[[ Available data, beginning ]]

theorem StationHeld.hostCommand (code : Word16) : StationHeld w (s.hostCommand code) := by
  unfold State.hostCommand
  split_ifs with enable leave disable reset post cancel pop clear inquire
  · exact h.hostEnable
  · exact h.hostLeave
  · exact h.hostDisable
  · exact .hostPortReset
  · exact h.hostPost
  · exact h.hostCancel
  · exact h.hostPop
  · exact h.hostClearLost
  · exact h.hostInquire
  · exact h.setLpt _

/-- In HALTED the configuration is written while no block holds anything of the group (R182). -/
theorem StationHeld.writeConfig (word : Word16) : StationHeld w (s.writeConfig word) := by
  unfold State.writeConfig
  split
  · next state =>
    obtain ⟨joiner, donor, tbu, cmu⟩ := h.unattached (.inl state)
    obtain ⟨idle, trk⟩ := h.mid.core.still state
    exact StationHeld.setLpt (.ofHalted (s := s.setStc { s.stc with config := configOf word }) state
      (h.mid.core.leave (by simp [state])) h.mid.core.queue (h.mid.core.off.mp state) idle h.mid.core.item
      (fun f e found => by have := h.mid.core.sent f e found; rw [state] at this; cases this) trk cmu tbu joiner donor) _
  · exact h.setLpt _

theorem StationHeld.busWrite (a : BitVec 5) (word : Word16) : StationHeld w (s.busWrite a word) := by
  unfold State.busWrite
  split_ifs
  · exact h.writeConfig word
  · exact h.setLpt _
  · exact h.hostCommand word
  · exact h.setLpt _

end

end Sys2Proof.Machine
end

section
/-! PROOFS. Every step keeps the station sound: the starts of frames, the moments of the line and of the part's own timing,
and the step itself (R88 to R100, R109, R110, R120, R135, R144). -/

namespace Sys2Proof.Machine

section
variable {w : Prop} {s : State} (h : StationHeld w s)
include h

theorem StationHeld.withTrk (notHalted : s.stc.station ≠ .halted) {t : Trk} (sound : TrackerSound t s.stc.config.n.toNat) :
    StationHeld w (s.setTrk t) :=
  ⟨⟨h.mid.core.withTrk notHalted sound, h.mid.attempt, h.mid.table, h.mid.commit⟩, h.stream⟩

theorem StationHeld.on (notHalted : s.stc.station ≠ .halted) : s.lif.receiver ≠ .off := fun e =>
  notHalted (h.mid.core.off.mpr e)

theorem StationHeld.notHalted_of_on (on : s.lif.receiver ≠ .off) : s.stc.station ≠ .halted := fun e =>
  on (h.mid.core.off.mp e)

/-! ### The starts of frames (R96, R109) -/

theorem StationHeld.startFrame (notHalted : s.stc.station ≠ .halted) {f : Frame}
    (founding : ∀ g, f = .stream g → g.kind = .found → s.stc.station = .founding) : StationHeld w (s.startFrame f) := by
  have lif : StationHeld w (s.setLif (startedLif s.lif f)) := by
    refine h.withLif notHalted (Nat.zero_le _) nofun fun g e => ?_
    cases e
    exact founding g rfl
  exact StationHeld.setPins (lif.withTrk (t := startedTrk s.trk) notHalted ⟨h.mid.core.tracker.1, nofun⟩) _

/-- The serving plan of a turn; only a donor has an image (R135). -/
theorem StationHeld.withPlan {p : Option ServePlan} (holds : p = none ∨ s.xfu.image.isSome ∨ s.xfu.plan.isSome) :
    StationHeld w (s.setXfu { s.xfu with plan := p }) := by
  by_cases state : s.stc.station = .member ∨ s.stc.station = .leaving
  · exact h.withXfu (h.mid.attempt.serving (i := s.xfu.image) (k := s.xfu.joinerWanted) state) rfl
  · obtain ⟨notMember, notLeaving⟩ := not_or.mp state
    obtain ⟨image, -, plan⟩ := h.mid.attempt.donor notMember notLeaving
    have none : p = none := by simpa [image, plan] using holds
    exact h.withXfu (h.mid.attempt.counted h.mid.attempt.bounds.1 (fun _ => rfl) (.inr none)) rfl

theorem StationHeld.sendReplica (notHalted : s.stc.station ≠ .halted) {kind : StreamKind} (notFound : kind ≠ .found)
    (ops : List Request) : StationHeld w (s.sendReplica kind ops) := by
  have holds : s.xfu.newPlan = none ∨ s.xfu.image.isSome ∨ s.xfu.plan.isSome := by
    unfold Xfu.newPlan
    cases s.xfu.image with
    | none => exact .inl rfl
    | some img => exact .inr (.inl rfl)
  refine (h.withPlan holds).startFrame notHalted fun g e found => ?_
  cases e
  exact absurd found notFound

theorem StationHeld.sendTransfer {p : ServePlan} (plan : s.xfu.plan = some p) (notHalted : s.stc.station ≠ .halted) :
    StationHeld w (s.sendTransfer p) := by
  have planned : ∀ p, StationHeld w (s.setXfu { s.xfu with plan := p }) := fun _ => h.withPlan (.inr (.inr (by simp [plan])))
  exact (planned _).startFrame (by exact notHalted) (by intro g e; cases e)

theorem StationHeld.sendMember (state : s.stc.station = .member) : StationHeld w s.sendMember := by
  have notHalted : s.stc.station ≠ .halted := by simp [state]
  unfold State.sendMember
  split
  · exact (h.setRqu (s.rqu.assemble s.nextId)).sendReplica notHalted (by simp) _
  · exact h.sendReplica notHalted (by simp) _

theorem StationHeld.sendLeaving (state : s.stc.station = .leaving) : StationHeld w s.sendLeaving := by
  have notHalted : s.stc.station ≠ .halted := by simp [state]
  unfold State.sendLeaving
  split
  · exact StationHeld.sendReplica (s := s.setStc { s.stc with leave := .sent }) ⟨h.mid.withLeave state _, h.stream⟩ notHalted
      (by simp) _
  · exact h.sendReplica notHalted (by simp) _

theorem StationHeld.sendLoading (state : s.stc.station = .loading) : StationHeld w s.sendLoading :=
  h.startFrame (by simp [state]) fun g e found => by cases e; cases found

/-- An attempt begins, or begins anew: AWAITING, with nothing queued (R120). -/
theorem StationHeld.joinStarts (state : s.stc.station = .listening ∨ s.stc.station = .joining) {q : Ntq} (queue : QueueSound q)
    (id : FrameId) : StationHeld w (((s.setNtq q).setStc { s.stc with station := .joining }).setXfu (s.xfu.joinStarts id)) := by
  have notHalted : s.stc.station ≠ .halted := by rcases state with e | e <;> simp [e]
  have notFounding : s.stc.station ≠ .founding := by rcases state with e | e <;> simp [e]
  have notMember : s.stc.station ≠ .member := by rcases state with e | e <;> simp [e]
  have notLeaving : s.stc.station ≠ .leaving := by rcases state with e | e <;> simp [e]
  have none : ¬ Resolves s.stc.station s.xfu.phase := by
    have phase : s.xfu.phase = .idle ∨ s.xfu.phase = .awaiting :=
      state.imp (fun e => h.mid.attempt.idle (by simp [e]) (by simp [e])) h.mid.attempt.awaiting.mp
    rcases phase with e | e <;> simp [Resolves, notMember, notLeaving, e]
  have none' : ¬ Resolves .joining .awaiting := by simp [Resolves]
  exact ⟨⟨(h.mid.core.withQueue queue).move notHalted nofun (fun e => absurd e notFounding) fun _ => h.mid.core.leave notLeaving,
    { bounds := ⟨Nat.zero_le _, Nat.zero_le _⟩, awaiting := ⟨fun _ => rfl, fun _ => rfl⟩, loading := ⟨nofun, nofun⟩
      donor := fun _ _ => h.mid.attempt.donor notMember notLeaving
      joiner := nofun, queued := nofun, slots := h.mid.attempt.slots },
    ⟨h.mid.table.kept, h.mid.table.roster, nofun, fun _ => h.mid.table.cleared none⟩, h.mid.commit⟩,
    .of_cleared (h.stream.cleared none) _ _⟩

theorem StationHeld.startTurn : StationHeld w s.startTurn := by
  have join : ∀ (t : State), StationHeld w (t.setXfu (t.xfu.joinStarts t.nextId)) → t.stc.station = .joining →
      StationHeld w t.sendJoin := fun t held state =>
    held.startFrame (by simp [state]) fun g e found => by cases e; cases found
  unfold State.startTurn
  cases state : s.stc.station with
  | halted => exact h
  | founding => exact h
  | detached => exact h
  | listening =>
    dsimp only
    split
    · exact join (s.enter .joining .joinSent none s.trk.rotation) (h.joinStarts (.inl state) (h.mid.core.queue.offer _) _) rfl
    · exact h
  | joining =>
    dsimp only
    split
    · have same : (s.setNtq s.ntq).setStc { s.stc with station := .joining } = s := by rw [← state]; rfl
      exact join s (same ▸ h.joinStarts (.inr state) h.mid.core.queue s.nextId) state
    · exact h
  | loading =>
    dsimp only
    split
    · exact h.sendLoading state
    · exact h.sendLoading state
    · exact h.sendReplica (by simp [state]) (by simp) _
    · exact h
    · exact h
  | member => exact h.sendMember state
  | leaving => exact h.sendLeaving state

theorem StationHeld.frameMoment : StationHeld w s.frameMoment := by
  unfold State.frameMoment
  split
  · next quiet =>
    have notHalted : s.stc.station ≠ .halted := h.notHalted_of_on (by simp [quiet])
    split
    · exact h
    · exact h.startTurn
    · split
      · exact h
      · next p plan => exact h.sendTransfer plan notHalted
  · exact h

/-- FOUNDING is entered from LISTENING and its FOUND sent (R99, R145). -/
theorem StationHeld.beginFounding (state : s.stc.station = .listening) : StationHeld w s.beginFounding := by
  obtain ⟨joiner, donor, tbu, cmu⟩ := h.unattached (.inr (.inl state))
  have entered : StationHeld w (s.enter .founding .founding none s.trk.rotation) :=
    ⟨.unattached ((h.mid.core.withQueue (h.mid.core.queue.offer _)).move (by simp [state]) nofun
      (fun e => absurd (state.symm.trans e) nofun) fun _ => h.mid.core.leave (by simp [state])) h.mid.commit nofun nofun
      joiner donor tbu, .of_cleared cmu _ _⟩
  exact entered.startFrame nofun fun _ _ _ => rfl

[[ Available data, end ]]

What the task requires: Look above for the line containing "theorem StationHeld.sendMember (state". Output from there through the line containing "theorem StationHeld.sendLeaving (state", exactly and inclusively.

Exercise solution:
theorem StationHeld.sendMember (state : s.stc.station = .member) : StationHeld w s.sendMember := by
  have notHalted : s.stc.station ≠ .halted := by simp [state]
  unfold State.sendMember
  split
  · exact (h.setRqu (s.rqu.assemble s.nextId)).sendReplica notHalted (by simp) _
  · exact h.sendReplica notHalted (by simp) _

theorem StationHeld.sendLeaving (state : s.stc.station = .leaving) : StationHeld w s.sendLeaving := by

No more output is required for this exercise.